*YOUR GOAL*: Nothing but the lines below between the line holding "steps of each" and the line holding "(R147), the record", inclusive, should appear in the answer, each set down exactly.

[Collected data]
'''

/-! ## PVW: the peer view -/

/-- One peer record (R75). `ageClock` counts the sample periods of the second in progress since the last
refresh (R76). -/
structure PeerRecord where
  node        : Node
  stateCode   : Nat
  age         : Nat
  ageClock    : Nat
  inferred    : Bool
  sEcho       : Option Nat
  draw        : Option Nat
  key         : Option Key
  lastOutcome : Option ReleaseOutcome
  deriving DecidableEq, Repr

/-- The peer view (R75): the records in ascending node order, the last-released node, the effective store
limit, the mismatch flag, the standing deferral answer (R87), and the node and U of a CLAIM whose window is
open (R79). -/
structure Pvw where
  records      : List PeerRecord
  lastReleased : Node
  sEff         : Option Nat
  mismatch     : Bool
  deferral     : Bool
  claim        : Option (Node × Nat)
  deriving DecidableEq, Repr

/-! ## FRE: the frame engine -/

/-- The four frame kinds, in ascending order of kind code (section 5.1). -/
inductive FrameKind where
  | release | adjust | claim | presence
  deriving DecidableEq, Repr

/-- What a PRESENCE carries beside the node number (R90, R159). -/
structure PresenceBody where
  code       : Nat
  storeLimit : Nat
  draw       : Option Nat
  key        : Option Key
  mismatch   : Bool
  solo       : Bool
  deriving DecidableEq, Repr

/-- A frame of the rescue line (R159). The node of a CLAIM is the low four bits of its key. -/
inductive Frame where
  | release (outcome : ReleaseOutcome) (node : Node)
  | adjust (node : Node) (draw : Nat)
  | claim (key : Key) (draw : Nat)
  | presence (node : Node) (body : PresenceBody)
  deriving DecidableEq, Repr

/-- The receive phase (R89). -/
inductive ReceivePhase where
  | idle | frame | window | discard
  deriving DecidableEq, Repr

/-- The node's role in the traffic in progress (R89). -/
inductive Role where
  | none | sender | receiver | claimant | responder | listener
  deriving DecidableEq, Repr

/-- The receive buffer: the whole bytes, and the bits taken into the byte in progress (R89). -/
structure RxBuffer where
  bytes   : List Byte
  current : Byte
  count   : Nat
  deriving DecidableEq, Repr

/-- An entry of the transmit queue (R89). -/
structure Entry where
  frame    : Frame
  attempts : Nat
  deriving DecidableEq, Repr

/-- An offer held against the entry in flight (R92). -/
inductive HeldOffer where
  | replace (f : Frame)
  | remove
  deriving DecidableEq, Repr

/-- The in-flight mark (R89). -/
structure InFlight where
  kind : FrameKind
  held : Option HeldOffer
  deriving DecidableEq, Repr

/-- A claim report that waits for the frame end (R104). A clean report is made at the frame end itself. -/
inductive PendingReport where
  | lost | spoiled | dropped
  deriving DecidableEq, Repr

/-- The six error counters (R107). -/
structure ErrorCounters where
  symbol      : Nat
  framing     : Nat
  check       : Nat
  echo        : Nat
  unknownKind : Nat
  arbitration : Nat
  deriving DecidableEq, Repr

/-- The state of FRE (R89). Beside the parts R89 lists: `lostKind`, the kind whose attempt was lost in the
traffic in progress (R105); `report`, the claim report owed at its frame end (R104); `valid`, a valid
non-Claim frame between its data end and its frame end (R99); `inResponse`, a response of the window is being
taken (R101); `windowAbandoned`, the traffic being discarded was a window (R100). -/
structure Fre where
  phase           : ReceivePhase
  rx              : RxBuffer
  role            : Role
  response        : Option (Node × Nat)
  listed          : Bool
  queue           : List Entry
  inFlight        : Option InFlight
  lostKind        : Option FrameKind
  report          : Option PendingReport
  valid           : Option Frame
  inResponse      : Bool
  windowAbandoned : Bool
  list            : List (Node × Nat)
  claimant        : Option (Node × Nat)
  duplicate       : Bool
  presenceTimer   : Timer
  counters        : ErrorCounters
  deriving DecidableEq, Repr

/-! ## LIF: the line interface -/

/-- The line state (R108). -/
inductive LineState where
  | idle | busy | sending | held | stuck | lost
  deriving DecidableEq, Repr

/-- What LIF is sending (R112). -/
inductive TxSource where
  | frame | retry | response | mark | loopback
  deriving DecidableEq, Repr

/-- The transmit role (R108): what is sent, its bits, how many of them have begun (0 while the Opening is
sent), whether LIF drives now, for how many samples this drive has lasted, whether the filtered line has shown
driven in it (R114), and the due times of the release and of the next edge, in samples from now. -/
structure Tx where
  source     : TxSource
  bits       : List Bool
  begun      : Nat
  driving    : Bool
  driveAge   : Nat
  shown      : Bool
  releaseDue : Option Nat
  edgeDue    : Option Nat
  deriving DecidableEq, Repr

/-- The LOST retry (R118): none, waiting for an idle line, its Presence being sent, or ended with an error
whose frame end restarts the timer. -/
inductive Retry where
  | none | waiting | sending | failed
  deriving DecidableEq, Repr

/-- The loopback result (R108, R120). -/
inductive LoopResult where
  | none | pass | failEcho | failSymbol | failFraming | failCheck | failMismatch
  deriving DecidableEq, Repr

/-- A running loopback test (R119): the test frame, and what the test receiver has assembled of it. -/
structure LoopRun where
  sent : List Byte
  rx   : RxBuffer
  deriving DecidableEq, Repr

/-- The state of LIF (R108). `filtered` is the filtered output, `true` for driven, and so also the level of
the current phase; `samples` is that phase's length; `idleBefore` records that the line was idle before the
current driven phase (R110). -/
structure Lif where
  integrator : Nat
  filtered   : Bool
  samples    : Nat
  idleBefore : Bool
  traffic    : Bool
  tx         : Option Tx
  lineState  : LineState
  echoRun    : Nat
  lostTimer  : Timer
  retry      : Retry
  loopResult : LoopResult
  loopRun    : Option LoopRun
  deriving DecidableEq, Repr

/-! ## LIU: the lift input unit -/

/-- The heartbeat state (R121). -/
inductive Heartbeat where
  | unsupervised | healthy | expired
  deriving DecidableEq, Repr

/-- The two tick kinds (R121). -/
inductive TickKind where
  | a | b
  deriving DecidableEq, Repr

/-- The controller states of a tick (R160). -/
inductive ControllerState where
  | running | idle | stalled | service
  deriving DecidableEq, Repr

/-- One debounced input (R130). -/
structure Debounced where
  level     : Bool
  candidate : Bool
  timer     : Timer
  deriving DecidableEq, Repr

/-- The supervision record (R121). -/
structure Liu where
  heartbeat      : Heartbeat
  heartbeatTimer : Timer
  lastKind       : Option TickKind
  repeats        : Nat
  position       : Nat
  positionValid  : Bool
  load           : Option Nat
  controller     : Option ControllerState
  lockout        : Bool
  encoder        : Bool × Bool
  mains          : Debounced
  chain          : Debounced
  doorZone       : Debounced
  doorsOpen      : Debounced
  brakeFeedback  : Debounced
  stall          : Bool
  cancel         : Bool
  deriving DecidableEq, Repr

/-! ## ANU: the announcement unit -/

/-- The stage of the phrase in the current slot (R136). -/
inductive Stage where
  | lookup | fetch | sounding
  deriving DecidableEq, Repr

/-- The current slot's phrase (R136). -/
structure Phrase where
  number : Nat
  stage  : Stage
  deriving DecidableEq, Repr

/-- The directory cache entry (R136). -/
structure CacheEntry where
  number : Nat
  start  : Nat
  length : Nat
  deriving DecidableEq, Repr

/-- The memory transaction in progress (R136), with the byte address that ANU sends (R137, R138, R141); of a refill
the number of bytes it covers, and how many of them have been clocked in. -/
inductive Transaction where
  | none
  | directory (address : Nat)
  | refill (address count received : Nat)
  deriving DecidableEq, Repr

/-- The speaker pair (R143): both outputs low, or pulse-width outputs with SPK_A high for `duty` of the 256
steps of each period and SPK_B high for the others. -/
inductive Speaker where
  | low
  | pulse (duty : Nat)
  deriving DecidableEq, Repr

/-- The announcement record (R136), the speaker outputs (R143), and the timer of the sample instants, which
runs from reset (R142), in microseconds since the last instant. -/
structure Anu where
  current      : Option Phrase
  next         : Option Nat
  cache        : Option CacheEntry
  fetchAddress : Nat
  toFetch      : Nat
  toPlay       : Nat
  fifo         : List Byte
  lastDuty     : Nat
  volume       : Nat
  movingOwed   : Bool
  patience     : Timer
  voiceFault   : Bool
  underruns    : Nat
  transaction  : Transaction
  speaker      : Speaker
  sampleClock  : Nat
  deriving DecidableEq, Repr

/-! ## LPC: the lift port and configuration -/

/-- The phases of the port framing state (R147). -/
inductive PortPhase where
  | idle | command | operands | readout | ignore
  deriving DecidableEq, Repr

/-- The start cause (R153). -/
inductive StartCause where
  | powerOn | resetInput | restart
  deriving DecidableEq, Repr

/-- The last-command result (R149). -/
inductive CommandResult where
  | none | done | framing | unknown | wrongState | range | invalid | busy | resumeRefused
  deriving DecidableEq, Repr

/-- The state of LPC (section 9): the port framing state with its staging store and counts (R147), the record
latched for a read, and what LP_DO carried in the last transaction, its whole bytes and the bits of a byte cut
short (R156, R157, assumption 29: DESIGN CHOICE, safe), whether bytes are ignored until
select is released (R147), the image buffer and the committed flag (R150), the start cause, the last-command
result, the commit failure offset and the port-error count. -/
structure Lpc where
  phase        : PortPhase
  staging      : List Byte
  byteCount    : Nat
  bitCount     : Nat
  snapshot     : List Byte
  dout         : List Byte
  doutBits     : List Bool
  awaitRelease : Bool
  image        : List Byte
  committed    : Bool
  startCause   : StartCause
  lastResult   : CommandResult
  failOffset   : Option Nat
  portErrors   : Nat
  deriving DecidableEq, Repr

/-! ## The pins and the whole part -/

/-- The levels of the input pins (section 0.8), as their drivers outside the part set them: the five discrete
inputs, the encoder pair, RSTN held low, LP_CSN asserted as the last reset ended, and whether some party
other than the node drives the rescue line (assumption 10: DESIGN CHOICE, safe). -/
structure Pins where
  mains         : Bool
  chain         : Bool
  doorZone      : Bool
  doorsOpen     : Bool
  brakeFeedback : Bool
  encoder       : Bool × Bool
  resetLow      : Bool
  selected      : Bool
  lineOther     : Bool
  deriving DecidableEq, Repr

'''

*OUTPUT BELOW*:
steps of each period and SPK_B high for the others. -/
inductive Speaker where
  | low
  | pulse (duty : Nat)
  deriving DecidableEq, Repr

/-- The announcement record (R136), the speaker outputs (R143), and the timer of the sample instants, which
runs from reset (R142), in microseconds since the last instant. -/
structure Anu where
  current      : Option Phrase
  next         : Option Nat
  cache        : Option CacheEntry
  fetchAddress : Nat
  toFetch      : Nat
  toPlay       : Nat
  fifo         : List Byte
  lastDuty     : Nat
  volume       : Nat
  movingOwed   : Bool
  patience     : Timer
  voiceFault   : Bool
  underruns    : Nat
  transaction  : Transaction
  speaker      : Speaker
  sampleClock  : Nat
  deriving DecidableEq, Repr

/-! ## LPC: the lift port and configuration -/

/-- The phases of the port framing state (R147). -/
inductive PortPhase where
  | idle | command | operands | readout | ignore
  deriving DecidableEq, Repr

/-- The start cause (R153). -/
inductive StartCause where
  | powerOn | resetInput | restart
  deriving DecidableEq, Repr

/-- The last-command result (R149). -/
inductive CommandResult where
  | none | done | framing | unknown | wrongState | range | invalid | busy | resumeRefused
  deriving DecidableEq, Repr

/-- The state of LPC (section 9): the port framing state with its staging store and counts (R147), the record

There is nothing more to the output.